> **GIVEN ENTRIES**
-- ==== Sys2Proof/Decode.lean ====
section
/-! DEFINITION. The command that a word spells by the table's bits. spec/opcode_table.json gives no row any bits
(spec/98_reader.md: rows with fixed bits 0, rows with fields 0), so no word spells a command. The 64-byte command records of
R195 are read in Machine/Operands.lean. -/

namespace Sys2Proof

/-- No row of the table gives bits: every word spells no command. -/
def decodeTableWord (_nbits _w : Nat) : Option Instr := none

end Sys2Proof
end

> **ASSIGNED TASK**
Find the word "command" in the entries above, then copy each line that holds it.

> **EXERCISE OUTPUT**
/-! DEFINITION. The command that a word spells by the table's bits. spec/opcode_table.json gives no row any bits
(spec/98_reader.md: rows with fixed bits 0, rows with fields 0), so no word spells a command. The 64-byte command records of
/-- No row of the table gives bits: every word spells no command. -/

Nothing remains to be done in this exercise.